[Saved entries]
· · · · · · ·

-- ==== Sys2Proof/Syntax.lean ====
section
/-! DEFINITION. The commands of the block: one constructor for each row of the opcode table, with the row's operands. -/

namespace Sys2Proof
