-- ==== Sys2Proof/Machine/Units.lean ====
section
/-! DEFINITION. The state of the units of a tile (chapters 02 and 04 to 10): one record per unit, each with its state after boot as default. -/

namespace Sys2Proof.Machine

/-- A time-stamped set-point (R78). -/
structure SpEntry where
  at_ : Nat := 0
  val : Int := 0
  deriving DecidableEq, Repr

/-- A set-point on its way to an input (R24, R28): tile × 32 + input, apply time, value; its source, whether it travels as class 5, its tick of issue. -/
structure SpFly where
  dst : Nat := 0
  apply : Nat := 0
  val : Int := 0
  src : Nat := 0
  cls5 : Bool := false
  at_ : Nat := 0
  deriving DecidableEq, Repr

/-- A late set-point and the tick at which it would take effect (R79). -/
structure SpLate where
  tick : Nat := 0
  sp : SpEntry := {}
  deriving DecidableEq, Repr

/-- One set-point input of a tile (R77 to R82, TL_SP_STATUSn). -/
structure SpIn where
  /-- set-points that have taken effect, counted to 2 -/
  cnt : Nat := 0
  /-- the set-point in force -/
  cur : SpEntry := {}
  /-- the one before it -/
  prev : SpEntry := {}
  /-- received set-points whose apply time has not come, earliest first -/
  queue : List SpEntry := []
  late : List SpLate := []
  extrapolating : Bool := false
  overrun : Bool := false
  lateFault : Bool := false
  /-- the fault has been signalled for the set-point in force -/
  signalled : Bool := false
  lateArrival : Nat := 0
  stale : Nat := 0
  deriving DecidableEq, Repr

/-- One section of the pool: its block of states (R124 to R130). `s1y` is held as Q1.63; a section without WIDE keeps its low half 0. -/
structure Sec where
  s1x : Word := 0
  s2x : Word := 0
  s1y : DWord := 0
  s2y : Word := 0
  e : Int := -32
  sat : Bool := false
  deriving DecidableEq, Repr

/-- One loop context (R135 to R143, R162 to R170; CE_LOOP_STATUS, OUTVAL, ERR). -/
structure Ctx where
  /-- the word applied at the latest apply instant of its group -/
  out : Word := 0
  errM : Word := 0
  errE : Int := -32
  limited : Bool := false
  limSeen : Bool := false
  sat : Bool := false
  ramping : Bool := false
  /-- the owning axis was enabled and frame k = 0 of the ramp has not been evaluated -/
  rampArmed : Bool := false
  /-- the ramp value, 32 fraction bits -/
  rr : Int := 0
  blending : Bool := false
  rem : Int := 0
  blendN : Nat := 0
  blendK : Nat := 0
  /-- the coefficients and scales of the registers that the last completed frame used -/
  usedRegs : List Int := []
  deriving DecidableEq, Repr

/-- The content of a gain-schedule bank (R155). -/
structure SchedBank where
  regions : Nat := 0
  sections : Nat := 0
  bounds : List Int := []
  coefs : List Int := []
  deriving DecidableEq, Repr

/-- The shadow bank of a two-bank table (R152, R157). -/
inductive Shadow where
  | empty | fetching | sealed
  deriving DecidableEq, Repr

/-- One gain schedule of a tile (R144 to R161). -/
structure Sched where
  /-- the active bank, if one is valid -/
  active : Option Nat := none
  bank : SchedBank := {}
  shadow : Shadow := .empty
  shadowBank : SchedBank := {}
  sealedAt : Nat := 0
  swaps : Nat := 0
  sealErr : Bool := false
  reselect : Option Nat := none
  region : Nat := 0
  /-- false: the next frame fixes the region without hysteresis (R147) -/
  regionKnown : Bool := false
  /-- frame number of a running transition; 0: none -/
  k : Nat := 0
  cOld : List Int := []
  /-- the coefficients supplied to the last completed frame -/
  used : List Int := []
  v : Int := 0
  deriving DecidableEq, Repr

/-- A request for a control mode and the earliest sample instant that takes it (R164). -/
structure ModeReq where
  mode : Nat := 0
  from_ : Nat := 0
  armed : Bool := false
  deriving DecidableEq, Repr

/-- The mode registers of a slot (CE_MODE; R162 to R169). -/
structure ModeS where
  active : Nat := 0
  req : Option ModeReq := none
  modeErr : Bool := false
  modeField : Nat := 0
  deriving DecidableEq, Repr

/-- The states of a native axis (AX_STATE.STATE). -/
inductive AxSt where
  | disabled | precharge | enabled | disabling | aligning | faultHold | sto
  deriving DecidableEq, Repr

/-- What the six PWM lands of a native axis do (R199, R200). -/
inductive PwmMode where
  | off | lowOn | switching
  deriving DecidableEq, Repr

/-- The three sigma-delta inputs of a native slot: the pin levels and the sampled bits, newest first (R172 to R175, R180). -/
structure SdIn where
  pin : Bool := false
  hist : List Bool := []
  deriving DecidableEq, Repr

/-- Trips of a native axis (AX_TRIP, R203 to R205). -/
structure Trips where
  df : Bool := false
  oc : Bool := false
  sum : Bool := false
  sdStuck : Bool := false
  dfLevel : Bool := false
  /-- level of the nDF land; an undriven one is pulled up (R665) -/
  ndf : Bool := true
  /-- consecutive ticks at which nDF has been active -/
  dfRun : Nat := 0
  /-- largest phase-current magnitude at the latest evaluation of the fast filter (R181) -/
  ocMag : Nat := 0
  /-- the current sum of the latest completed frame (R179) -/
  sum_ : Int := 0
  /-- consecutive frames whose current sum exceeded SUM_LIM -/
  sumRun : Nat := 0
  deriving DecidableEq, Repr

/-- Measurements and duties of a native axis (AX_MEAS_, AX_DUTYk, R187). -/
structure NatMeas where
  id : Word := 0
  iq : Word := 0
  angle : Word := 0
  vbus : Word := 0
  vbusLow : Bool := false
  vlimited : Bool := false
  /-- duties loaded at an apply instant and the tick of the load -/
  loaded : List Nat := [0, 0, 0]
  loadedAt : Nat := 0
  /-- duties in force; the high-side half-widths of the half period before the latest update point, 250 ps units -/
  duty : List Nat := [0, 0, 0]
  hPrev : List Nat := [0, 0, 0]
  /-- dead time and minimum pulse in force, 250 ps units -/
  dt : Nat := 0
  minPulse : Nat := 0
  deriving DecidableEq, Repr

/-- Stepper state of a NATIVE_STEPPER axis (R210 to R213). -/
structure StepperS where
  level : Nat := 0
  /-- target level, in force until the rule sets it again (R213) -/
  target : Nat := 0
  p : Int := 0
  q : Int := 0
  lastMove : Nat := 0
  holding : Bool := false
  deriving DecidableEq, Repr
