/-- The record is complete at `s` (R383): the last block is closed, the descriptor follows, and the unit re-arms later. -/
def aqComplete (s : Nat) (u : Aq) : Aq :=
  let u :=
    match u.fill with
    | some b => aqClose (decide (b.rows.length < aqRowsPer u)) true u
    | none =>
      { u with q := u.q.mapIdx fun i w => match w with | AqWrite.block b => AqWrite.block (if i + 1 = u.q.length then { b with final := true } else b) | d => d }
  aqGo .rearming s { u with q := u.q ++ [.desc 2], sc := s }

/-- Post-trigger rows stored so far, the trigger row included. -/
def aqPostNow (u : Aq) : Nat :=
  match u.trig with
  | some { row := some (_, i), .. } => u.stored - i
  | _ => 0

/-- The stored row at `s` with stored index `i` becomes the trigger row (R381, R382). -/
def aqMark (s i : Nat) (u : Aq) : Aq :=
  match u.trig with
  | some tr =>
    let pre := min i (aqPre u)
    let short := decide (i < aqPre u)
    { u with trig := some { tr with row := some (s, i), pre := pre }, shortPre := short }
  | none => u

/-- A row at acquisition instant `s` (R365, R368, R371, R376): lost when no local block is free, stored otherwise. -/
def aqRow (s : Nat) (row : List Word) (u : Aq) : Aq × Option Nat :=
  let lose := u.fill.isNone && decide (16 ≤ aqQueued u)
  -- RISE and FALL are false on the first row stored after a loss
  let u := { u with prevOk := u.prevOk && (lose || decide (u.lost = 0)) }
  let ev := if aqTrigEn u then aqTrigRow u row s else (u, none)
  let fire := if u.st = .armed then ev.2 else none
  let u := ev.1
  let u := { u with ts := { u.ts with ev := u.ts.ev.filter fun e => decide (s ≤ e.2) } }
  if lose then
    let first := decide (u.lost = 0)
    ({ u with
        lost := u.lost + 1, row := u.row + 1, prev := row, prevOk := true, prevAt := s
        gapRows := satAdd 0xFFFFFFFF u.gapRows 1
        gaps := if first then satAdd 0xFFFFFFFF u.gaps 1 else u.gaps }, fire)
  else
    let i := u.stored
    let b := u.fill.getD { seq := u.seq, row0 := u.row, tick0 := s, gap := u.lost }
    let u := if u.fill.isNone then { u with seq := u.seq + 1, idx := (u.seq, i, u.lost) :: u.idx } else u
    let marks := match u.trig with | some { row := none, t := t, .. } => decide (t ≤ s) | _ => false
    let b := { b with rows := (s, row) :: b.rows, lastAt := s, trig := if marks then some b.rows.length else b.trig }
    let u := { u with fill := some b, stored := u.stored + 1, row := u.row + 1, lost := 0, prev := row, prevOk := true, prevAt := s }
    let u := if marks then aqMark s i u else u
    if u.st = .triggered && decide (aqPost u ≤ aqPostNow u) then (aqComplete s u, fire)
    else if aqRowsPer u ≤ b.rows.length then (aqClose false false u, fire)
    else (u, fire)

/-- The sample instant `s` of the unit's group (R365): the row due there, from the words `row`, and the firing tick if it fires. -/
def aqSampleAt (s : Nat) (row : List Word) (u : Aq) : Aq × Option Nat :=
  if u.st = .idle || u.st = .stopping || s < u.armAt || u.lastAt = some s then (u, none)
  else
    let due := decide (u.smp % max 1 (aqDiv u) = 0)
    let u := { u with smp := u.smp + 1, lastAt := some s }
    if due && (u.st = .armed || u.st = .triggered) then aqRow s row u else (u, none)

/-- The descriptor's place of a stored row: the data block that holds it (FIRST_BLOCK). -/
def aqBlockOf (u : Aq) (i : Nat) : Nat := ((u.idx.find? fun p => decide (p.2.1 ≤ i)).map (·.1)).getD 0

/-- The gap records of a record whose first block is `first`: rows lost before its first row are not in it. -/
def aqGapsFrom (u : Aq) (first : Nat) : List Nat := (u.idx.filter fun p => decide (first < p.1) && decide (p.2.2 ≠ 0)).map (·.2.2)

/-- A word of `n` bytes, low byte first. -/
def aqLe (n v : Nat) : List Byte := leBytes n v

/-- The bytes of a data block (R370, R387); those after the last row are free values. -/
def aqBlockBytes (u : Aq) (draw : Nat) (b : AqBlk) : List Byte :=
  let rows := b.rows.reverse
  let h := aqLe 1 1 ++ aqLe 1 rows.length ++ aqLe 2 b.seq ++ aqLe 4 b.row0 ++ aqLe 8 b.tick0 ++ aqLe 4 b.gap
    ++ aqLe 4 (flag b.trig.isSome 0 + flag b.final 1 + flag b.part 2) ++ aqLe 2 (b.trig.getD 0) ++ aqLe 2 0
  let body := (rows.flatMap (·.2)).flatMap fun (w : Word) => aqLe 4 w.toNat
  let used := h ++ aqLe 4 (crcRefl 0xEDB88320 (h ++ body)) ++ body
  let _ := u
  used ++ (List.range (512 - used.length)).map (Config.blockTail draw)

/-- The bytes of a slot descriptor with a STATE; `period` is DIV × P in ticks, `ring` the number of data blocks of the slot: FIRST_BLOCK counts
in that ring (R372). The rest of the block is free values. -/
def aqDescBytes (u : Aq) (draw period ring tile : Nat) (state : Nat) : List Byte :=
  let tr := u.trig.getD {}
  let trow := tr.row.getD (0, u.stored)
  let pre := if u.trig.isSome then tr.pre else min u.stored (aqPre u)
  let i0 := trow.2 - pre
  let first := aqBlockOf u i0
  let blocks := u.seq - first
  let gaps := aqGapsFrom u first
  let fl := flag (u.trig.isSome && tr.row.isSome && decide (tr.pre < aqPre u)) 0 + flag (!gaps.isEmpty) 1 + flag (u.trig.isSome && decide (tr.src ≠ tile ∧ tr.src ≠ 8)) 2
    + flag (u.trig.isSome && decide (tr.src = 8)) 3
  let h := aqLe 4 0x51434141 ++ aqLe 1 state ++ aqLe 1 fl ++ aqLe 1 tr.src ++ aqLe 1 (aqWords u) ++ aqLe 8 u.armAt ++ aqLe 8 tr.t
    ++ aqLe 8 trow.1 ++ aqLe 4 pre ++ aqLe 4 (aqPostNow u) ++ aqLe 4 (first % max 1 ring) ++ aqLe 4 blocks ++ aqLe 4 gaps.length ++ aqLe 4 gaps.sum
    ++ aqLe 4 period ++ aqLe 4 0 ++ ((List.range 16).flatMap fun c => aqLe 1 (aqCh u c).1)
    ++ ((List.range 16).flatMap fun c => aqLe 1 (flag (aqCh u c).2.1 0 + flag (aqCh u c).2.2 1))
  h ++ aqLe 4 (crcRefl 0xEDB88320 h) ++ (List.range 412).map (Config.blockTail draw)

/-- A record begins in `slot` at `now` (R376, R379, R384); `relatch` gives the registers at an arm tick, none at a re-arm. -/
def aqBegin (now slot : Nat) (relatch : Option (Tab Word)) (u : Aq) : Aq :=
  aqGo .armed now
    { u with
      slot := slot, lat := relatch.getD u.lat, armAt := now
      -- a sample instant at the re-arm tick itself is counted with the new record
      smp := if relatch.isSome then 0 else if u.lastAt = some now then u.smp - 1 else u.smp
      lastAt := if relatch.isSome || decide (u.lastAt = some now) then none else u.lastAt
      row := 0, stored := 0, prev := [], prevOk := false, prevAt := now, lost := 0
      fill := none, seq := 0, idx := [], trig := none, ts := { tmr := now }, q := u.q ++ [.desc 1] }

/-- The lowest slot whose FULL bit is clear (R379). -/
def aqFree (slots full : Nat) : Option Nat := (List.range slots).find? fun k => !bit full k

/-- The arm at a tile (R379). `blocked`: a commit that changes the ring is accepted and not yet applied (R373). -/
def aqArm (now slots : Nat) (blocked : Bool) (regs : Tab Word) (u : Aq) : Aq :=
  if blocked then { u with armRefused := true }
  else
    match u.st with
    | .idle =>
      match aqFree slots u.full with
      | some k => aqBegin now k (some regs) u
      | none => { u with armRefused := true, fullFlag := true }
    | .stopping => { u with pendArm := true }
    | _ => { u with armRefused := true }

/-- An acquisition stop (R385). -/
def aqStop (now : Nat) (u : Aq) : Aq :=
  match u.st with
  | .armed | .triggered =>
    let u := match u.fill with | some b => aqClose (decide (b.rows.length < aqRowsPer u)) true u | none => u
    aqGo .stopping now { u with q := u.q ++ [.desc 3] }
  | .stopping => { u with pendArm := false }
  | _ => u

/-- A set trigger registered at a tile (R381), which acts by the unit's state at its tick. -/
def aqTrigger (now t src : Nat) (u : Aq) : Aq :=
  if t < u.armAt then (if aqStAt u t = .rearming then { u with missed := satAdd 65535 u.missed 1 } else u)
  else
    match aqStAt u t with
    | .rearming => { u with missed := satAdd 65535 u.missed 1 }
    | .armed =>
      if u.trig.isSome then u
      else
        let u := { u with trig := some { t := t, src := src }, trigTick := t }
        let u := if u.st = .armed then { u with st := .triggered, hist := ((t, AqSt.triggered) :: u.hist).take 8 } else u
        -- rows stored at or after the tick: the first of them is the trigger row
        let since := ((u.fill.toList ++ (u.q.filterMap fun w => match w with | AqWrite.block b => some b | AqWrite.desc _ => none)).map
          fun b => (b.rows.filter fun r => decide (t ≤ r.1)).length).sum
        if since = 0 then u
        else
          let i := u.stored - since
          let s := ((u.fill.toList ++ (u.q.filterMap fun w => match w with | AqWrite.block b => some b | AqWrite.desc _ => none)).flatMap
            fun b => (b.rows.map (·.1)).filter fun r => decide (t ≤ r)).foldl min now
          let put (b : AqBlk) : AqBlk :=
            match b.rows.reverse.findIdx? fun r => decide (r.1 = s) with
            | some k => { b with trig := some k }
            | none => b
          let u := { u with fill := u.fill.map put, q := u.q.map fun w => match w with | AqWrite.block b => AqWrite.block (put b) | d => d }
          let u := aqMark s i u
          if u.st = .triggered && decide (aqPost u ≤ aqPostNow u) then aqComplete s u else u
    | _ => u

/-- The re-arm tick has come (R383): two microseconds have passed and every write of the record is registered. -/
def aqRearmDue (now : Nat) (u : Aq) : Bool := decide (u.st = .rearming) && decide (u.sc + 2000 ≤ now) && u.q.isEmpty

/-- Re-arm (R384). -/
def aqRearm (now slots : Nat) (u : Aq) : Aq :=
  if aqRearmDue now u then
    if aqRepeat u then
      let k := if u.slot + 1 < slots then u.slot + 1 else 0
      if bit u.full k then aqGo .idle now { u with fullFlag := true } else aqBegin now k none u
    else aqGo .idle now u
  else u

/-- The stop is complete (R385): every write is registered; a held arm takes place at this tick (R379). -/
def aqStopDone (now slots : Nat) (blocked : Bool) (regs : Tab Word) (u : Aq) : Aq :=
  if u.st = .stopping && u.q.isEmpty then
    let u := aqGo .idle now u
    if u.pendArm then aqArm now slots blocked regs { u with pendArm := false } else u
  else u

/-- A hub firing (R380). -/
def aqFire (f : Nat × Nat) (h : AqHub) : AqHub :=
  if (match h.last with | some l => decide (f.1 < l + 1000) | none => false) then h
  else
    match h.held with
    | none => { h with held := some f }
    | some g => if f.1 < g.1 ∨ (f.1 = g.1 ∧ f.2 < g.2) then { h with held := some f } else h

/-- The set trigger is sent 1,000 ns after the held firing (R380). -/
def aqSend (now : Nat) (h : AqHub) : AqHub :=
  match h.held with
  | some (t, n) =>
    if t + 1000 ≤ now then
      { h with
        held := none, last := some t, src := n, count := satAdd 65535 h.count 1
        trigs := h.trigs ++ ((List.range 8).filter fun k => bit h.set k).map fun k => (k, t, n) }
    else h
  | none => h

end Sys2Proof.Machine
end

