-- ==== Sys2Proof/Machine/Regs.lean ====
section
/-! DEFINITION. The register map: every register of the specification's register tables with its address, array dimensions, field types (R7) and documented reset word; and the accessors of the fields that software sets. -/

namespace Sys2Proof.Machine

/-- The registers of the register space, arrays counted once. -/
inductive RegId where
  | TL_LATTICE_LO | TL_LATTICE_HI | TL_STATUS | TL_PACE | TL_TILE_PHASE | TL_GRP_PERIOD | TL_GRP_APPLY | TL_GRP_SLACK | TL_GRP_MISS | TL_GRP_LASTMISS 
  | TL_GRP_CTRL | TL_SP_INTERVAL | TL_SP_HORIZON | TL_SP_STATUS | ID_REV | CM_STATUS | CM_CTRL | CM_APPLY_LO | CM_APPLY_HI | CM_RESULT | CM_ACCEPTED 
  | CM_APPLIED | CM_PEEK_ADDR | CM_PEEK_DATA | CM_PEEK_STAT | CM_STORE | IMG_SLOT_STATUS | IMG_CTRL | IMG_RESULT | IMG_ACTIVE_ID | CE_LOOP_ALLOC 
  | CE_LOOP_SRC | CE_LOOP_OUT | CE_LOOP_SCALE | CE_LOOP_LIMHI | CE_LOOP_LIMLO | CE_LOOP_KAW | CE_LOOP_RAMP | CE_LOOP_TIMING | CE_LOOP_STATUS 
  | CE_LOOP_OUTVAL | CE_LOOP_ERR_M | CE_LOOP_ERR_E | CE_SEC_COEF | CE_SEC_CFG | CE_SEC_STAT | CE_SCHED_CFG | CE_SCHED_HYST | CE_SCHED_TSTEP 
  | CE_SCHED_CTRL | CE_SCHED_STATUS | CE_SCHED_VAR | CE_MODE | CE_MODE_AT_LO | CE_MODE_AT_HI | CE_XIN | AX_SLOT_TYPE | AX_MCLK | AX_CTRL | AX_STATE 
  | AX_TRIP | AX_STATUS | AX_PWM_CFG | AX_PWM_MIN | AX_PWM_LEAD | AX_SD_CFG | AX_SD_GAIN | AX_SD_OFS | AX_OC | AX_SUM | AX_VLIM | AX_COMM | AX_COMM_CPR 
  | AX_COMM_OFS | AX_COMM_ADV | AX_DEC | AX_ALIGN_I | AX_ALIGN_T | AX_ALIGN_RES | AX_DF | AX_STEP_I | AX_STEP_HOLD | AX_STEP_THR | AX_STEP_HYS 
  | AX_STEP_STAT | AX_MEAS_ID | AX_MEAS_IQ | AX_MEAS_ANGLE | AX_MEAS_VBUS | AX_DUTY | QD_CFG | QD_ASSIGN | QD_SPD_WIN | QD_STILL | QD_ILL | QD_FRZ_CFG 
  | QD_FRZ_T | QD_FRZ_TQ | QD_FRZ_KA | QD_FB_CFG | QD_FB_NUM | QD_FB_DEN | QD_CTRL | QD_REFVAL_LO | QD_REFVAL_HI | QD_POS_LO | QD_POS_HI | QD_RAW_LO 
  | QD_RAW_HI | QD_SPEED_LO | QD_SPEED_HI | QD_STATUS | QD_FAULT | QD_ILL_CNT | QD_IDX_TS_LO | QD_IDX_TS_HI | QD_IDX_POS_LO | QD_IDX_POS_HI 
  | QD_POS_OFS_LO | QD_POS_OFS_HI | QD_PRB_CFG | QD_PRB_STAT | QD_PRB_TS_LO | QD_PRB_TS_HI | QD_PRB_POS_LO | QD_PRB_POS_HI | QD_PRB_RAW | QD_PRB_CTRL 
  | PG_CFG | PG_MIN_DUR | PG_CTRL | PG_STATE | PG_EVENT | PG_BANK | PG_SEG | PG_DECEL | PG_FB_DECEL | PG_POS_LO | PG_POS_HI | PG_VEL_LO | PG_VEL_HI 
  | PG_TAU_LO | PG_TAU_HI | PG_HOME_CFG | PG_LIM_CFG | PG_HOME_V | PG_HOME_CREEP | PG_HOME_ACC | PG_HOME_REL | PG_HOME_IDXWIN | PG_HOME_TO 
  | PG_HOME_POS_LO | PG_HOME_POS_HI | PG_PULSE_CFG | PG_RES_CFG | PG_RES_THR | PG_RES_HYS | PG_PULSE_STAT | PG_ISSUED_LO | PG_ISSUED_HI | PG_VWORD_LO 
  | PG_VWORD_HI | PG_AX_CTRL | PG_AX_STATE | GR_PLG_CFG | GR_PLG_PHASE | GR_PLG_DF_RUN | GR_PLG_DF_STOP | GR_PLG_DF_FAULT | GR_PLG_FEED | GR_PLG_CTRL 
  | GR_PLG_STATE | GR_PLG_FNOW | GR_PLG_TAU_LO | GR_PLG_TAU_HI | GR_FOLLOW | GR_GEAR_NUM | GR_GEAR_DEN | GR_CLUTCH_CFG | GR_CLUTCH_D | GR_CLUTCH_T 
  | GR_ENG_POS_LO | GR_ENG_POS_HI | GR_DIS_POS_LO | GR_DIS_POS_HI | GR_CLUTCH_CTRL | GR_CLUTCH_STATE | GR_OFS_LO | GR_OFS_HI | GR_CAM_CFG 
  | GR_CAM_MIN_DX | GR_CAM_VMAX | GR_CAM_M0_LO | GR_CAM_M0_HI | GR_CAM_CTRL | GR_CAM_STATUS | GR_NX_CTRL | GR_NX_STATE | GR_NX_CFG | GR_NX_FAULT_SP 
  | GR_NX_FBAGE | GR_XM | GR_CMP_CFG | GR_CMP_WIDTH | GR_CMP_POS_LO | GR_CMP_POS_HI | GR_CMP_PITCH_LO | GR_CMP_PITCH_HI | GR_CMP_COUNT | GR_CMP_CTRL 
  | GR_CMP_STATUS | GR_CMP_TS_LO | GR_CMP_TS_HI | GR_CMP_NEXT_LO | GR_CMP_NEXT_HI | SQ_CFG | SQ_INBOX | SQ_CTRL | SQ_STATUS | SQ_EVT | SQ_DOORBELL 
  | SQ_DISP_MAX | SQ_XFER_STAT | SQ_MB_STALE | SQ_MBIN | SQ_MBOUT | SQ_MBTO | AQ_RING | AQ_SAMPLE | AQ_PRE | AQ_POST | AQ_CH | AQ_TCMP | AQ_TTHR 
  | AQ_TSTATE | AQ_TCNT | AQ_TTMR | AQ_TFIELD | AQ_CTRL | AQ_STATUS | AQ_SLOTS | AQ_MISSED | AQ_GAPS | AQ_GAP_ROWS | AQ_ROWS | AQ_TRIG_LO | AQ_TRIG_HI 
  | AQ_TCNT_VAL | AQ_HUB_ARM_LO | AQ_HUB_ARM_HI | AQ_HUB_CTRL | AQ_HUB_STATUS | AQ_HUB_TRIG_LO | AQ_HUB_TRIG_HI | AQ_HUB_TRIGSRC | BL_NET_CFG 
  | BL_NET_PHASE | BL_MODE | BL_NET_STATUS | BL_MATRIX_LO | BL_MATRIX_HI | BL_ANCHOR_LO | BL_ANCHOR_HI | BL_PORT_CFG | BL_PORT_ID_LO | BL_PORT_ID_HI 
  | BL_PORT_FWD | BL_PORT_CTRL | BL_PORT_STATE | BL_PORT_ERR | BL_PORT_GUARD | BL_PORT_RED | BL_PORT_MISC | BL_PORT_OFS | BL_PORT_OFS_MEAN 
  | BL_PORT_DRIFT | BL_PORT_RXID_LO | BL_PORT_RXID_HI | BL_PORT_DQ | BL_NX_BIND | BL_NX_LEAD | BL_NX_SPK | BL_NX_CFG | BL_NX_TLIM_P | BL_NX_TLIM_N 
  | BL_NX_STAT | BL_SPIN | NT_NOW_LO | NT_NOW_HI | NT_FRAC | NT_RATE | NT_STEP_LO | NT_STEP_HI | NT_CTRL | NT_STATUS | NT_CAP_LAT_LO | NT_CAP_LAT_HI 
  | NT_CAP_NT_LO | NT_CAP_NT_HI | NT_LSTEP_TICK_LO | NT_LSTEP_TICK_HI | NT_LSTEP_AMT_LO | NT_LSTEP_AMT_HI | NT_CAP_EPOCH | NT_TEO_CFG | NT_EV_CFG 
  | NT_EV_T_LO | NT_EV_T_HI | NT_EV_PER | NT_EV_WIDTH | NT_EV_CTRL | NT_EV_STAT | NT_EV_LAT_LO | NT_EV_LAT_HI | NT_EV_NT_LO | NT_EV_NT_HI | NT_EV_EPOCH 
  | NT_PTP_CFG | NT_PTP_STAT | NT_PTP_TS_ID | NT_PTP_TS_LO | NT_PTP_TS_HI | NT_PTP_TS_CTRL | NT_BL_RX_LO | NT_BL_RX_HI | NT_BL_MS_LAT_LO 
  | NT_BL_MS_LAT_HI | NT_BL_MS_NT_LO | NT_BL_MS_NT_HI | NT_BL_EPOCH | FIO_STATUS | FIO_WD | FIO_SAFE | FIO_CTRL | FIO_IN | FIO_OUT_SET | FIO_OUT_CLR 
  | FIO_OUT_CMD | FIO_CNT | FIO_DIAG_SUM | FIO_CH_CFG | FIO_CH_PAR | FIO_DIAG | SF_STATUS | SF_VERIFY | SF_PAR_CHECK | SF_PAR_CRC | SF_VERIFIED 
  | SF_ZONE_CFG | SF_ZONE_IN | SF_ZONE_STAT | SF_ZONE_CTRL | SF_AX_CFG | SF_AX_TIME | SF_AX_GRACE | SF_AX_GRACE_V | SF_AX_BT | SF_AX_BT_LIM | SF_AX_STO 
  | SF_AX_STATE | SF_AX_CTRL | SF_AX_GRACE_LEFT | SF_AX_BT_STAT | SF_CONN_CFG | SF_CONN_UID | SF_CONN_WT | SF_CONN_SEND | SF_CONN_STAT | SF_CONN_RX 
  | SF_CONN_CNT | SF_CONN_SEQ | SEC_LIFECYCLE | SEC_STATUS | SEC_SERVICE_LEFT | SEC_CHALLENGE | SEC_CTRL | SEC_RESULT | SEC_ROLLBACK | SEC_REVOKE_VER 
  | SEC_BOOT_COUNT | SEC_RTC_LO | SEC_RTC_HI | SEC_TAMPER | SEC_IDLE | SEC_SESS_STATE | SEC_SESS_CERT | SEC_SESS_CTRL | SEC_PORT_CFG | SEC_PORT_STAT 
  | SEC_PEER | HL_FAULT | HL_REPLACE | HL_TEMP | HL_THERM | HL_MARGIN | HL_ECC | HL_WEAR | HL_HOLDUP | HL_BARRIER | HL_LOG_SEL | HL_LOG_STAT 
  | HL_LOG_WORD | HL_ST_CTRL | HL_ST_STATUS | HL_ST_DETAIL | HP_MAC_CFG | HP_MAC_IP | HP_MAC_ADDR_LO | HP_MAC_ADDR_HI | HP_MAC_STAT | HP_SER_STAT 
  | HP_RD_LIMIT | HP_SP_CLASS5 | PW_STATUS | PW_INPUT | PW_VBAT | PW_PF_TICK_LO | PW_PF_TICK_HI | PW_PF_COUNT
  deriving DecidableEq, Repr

· · · · · · ·

• [WHAT IS NEEDED]
For this exercise, please output exactly the lines above starting at the line with "target : Nat := 0" and ending at the line with "let u := ev.1", ends included.

• [RESPONSE BELOW]
  target : Nat := 0
  p : Int := 0
  q : Int := 0
  lastMove : Nat := 0
  holding : Bool := false
  deriving DecidableEq, Repr
/-- The record is complete at `s` (R383): the last block is closed, the descriptor follows, and the unit re-arms later. -/
def aqComplete (s : Nat) (u : Aq) : Aq :=
  let u :=
    match u.fill with
    | some b => aqClose (decide (b.rows.length < aqRowsPer u)) true u
    | none =>
      { u with q := u.q.mapIdx fun i w => match w with | AqWrite.block b => AqWrite.block (if i + 1 = u.q.length then { b with final := true } else b) | d => d }
  aqGo .rearming s { u with q := u.q ++ [.desc 2], sc := s }

/-- Post-trigger rows stored so far, the trigger row included. -/
def aqPostNow (u : Aq) : Nat :=
  match u.trig with
  | some { row := some (_, i), .. } => u.stored - i
  | _ => 0

/-- The stored row at `s` with stored index `i` becomes the trigger row (R381, R382). -/
def aqMark (s i : Nat) (u : Aq) : Aq :=
  match u.trig with
  | some tr =>
    let pre := min i (aqPre u)
    let short := decide (i < aqPre u)
    { u with trig := some { tr with row := some (s, i), pre := pre }, shortPre := short }
  | none => u

/-- A row at acquisition instant `s` (R365, R368, R371, R376): lost when no local block is free, stored otherwise. -/
def aqRow (s : Nat) (row : List Word) (u : Aq) : Aq × Option Nat :=
  let lose := u.fill.isNone && decide (16 ≤ aqQueued u)
  -- RISE and FALL are false on the first row stored after a loss
  let u := { u with prevOk := u.prevOk && (lose || decide (u.lost = 0)) }
  let ev := if aqTrigEn u then aqTrigRow u row s else (u, none)
  let fire := if u.st = .armed then ev.2 else none
  let u := ev.1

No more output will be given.